- Sal Khurd Location in Punjab, India Sal Khurd Sal Khurd (India)
- Coordinates: 31°13′34″N 75°57′26″E﻿ / ﻿31.2262197°N 75.9572703°E
- Country: India
- State: Punjab
- District: Shaheed Bhagat Singh Nagar

Government
- • Type: Panchayat raj
- • Body: Gram panchayat
- Elevation: 251 m (823 ft)

Population (2011)
- • Total: 405
- Sex ratio 207/198 ♂/♀

Languages
- • Official: Punjabi
- Time zone: UTC+5:30 (IST)
- PIN: 144505
- Telephone code: 01884
- ISO 3166 code: IN-PB
- Post office: Jandiala (B.O)
- Website: nawanshahr.nic.in

= Sal Khurd =

Sal Khurd is a village in Shaheed Bhagat Singh Nagar district of Punjab State, India.
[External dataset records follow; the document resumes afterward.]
theorem loadResult : LoadResult := by
  intro i w s s1 s2 s3 ps bs hi hr hh hg
  have he : exec i s = w.finish bs s3 := by
    rw [exec_eq_load hi, guarded_ready hr]
    exact loading_one hh hg
  refine ⟨fun hf => ?_, fun r hf hn => ?_, fun x hx hf hn => ?_⟩
  · rw [he, LoadRow.finish, if_pos hf]
    exact finishLong_eq _ _ _ _
  · rw [he, LoadRow.finish, hf, if_neg Bool.false_ne_true]
    exact narrowLong_some hn
  · rw [he, LoadRow.finish, hf, if_neg Bool.false_ne_true, LoadRow.number, ← hx]
    exact narrowLong_none hn

/-- Each scalar store runs as the shared operation `State.scalarStore`. -/
theorem exec_eq_store {i : Instr} {d a : Name} {imm : Int} {l : Look} {n : Nat} {ks : List Kind}
    (h : storeRow i = some (d, a, imm, l, n, ks)) (s : State) : exec i s = s.scalarStore d a imm l n ks := by
  unfold storeRow at h
  split at h
  case h_5 => cases h
  all_goals (cases h; rfl)

theorem storeResult : StoreResult := by
  intro i d a imm l n ks s s1 s2 ps hi hr hh
  rw [exec_eq_store hi, State.scalarStore, guarded_ready hr]
  refine (storing_one hh).trans ?_
  exact finishLong_eq _ _ _ _

/-- Settles O16: a load narrows the bytes that it reads, a store writes the low bytes of its source. -/
theorem loadsAndStores : Obligations.LoadsAndStores := ⟨loadResult, storeResult⟩

/-! ## The checks of a pointer (R185, R186) -/

/-- The first check that fails is what the access reports; nothing is read or translated. -/
theorem access_refused {s : State} {t : Thread} {core : Nat} {k : AccKind} {p n al : Nat} {f : Fail}
    (h : Option.orFail (windowFail core k p) (alignFail p al) = some f) : s.access t core k p n al = (.error f, s) := by
  simp only [State.access, h]

theorem pointerChecks : PointerChecks := by
  intro s k p n al hp
  refine ⟨fun h => ?_, fun h hm => ?_, fun h hm hc => ?_, fun h hm hc => ?_, fun h hm ha hal => ?_⟩
  · exact access_refused (by simp [windowFail, Option.orFail, h])
  · exact access_refused (by simp [windowFail, Option.orFail, hm, show ¬ 4 ≤ ptrTag p by omega])
  · exact access_refused (by simp [windowFail, Option.orFail, h, hm, ptrCore, hc])
  · exact ⟨⟨3, mkTrap .spaceForeign p (ptrCore p) s.cur.1⟩,
      access_refused (by simp [windowFail, Option.orFail, h, hm, hc]), rfl, rfl⟩
  · exact access_refused (by simp [windowFail, alignFail, Option.orFail, h, hm, ha, hal])

theorem accessTraps : AccessTraps := by
  constructor
  · intro i w s s1 s2 f hi hr ha
    rw [exec_eq_load hi, guarded_ready hr]
    exact loading_one_fail ha
  · intro i d a imm l n ks s s1 s2 f hi hr ha
    rw [exec_eq_store hi, State.scalarStore, guarded_ready hr]
    exact storing_one_fail ha

/-- Settles O19: the checks of the window come before alignment; the first that fails is the trap. -/
theorem pointerTraps : Obligations.PointerTraps := ⟨pointerChecks, accessTraps⟩

/-! ## Vector loads and stores (R240 to R244) -/

theorem tagsAre_one {s : State} {d : VReg} {tag : Tag} (h : (s.thr.vreg d).tag = tag) : s.tagsAre [d] tag = none := by
  simp [State.tagsAre, State.tagOf, h]

theorem vstoring_all {s s1 : State} {parts : List (Nat × Nat × Nat)} {ps : List Piece} {bs : List Byte} {k : State → Out}
    (h : HitAll s .write parts ps s1) : s.vstoring parts bs k = k (s1.storeWords s1.cur.1 ps bs) := by
  unfold HitAll at h; simp only [State.vstoring, h]

theorem vectorLoadResult : VectorLoadResult := by
  intro i d a l u reads parts f s s1 s2 s3 ps bs hi hr hh hg
  unfold vloadRow at hi
  split at hi
  case h_1 => -- VLD
    cases hi
    exact (guarded_ready hr).trans ((loading_all hh hg).trans (finishLong_eq _ _ _ _))
  case h_2 => -- VLDB
    cases hi
    exact (guarded_ready hr).trans ((loading_all hh hg).trans (finishLong_eq _ _ _ _))
  case h_3 => -- VLDX
    split at hi
    case isTrue => cases hi
    case isFalse hl =>
      cases hi
      exact (if_neg hl).trans ((guarded_ready hr).trans ((loading_all hh hg).trans (finishLong_eq _ _ _ _)))
  case h_4 => cases hi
It is located 1 km away from branch post office Jandiala, 20 km from Nawanshahr, 18 km from district headquarter Shaheed Bhagat Singh Nagar and 110 km from state capital Chandigarh. The village is administrated by Sarpanch an elected representative of the village.

== Demography ==
As of 2011, Sal Khurd has a total number of 84 houses and population of 405 of which 207 include are males while 198 are females according to the report published by Census India in 2011. The literacy rate of Sal Khurd is 79.96% higher than the state average of 75.84%. The population of children under the age of 6 years is 56 which is 13.83% of total population of Sal Khurd, and child sex ratio is approximately 750 as compared to Punjab state average of 846.

Most of the people are from Schedule Caste which constitutes 77.78% of total population in Sal Khurd. The town does not have any Schedule Tribe population so far.

As per the report published by Census India in 2011, 138 people were engaged in work activities out of the total population of Sal Khurd which includes 117 males and 21 females. According to census survey report 2011, 47.83% workers describe their work as main work and 52.17% workers are involved in Marginal activity providing livelihood for less than 6 months.

== Education ==
The village has no school and children either travel or walk to other villages for schooling often covering 8 to 10 km. Amardeep Singh Shergill Memorial college Mukandpur, KC Engineering College and Doaba Khalsa Trust Group Of Institutions are the nearest colleges. Industrial Training Institute for women (ITI Nawanshahr) is 21 km. The village is 91.5 km away from Chandigarh University, 68 km from Indian Institute of Technology and 31 km away from Lovely Professional University.

List of schools nearby
- Govt Primary School, Sal Kalan
- Govt Primary School, Atari
- Govt Upper Primary School, Heon
- Govt Upper Primary School, Jandiala

== Transport ==
Banga train station is the nearest train station however, Garhshankar Junction railway station is 23 km away from the village. Sahnewal Airport is the nearest domestic airport which located 73 km away in Ludhiana and the nearest international airport is located in Chandigarh also Sri Guru Ram Dass Jee International Airport is the second nearest airport which is 140 km away in Amritsar.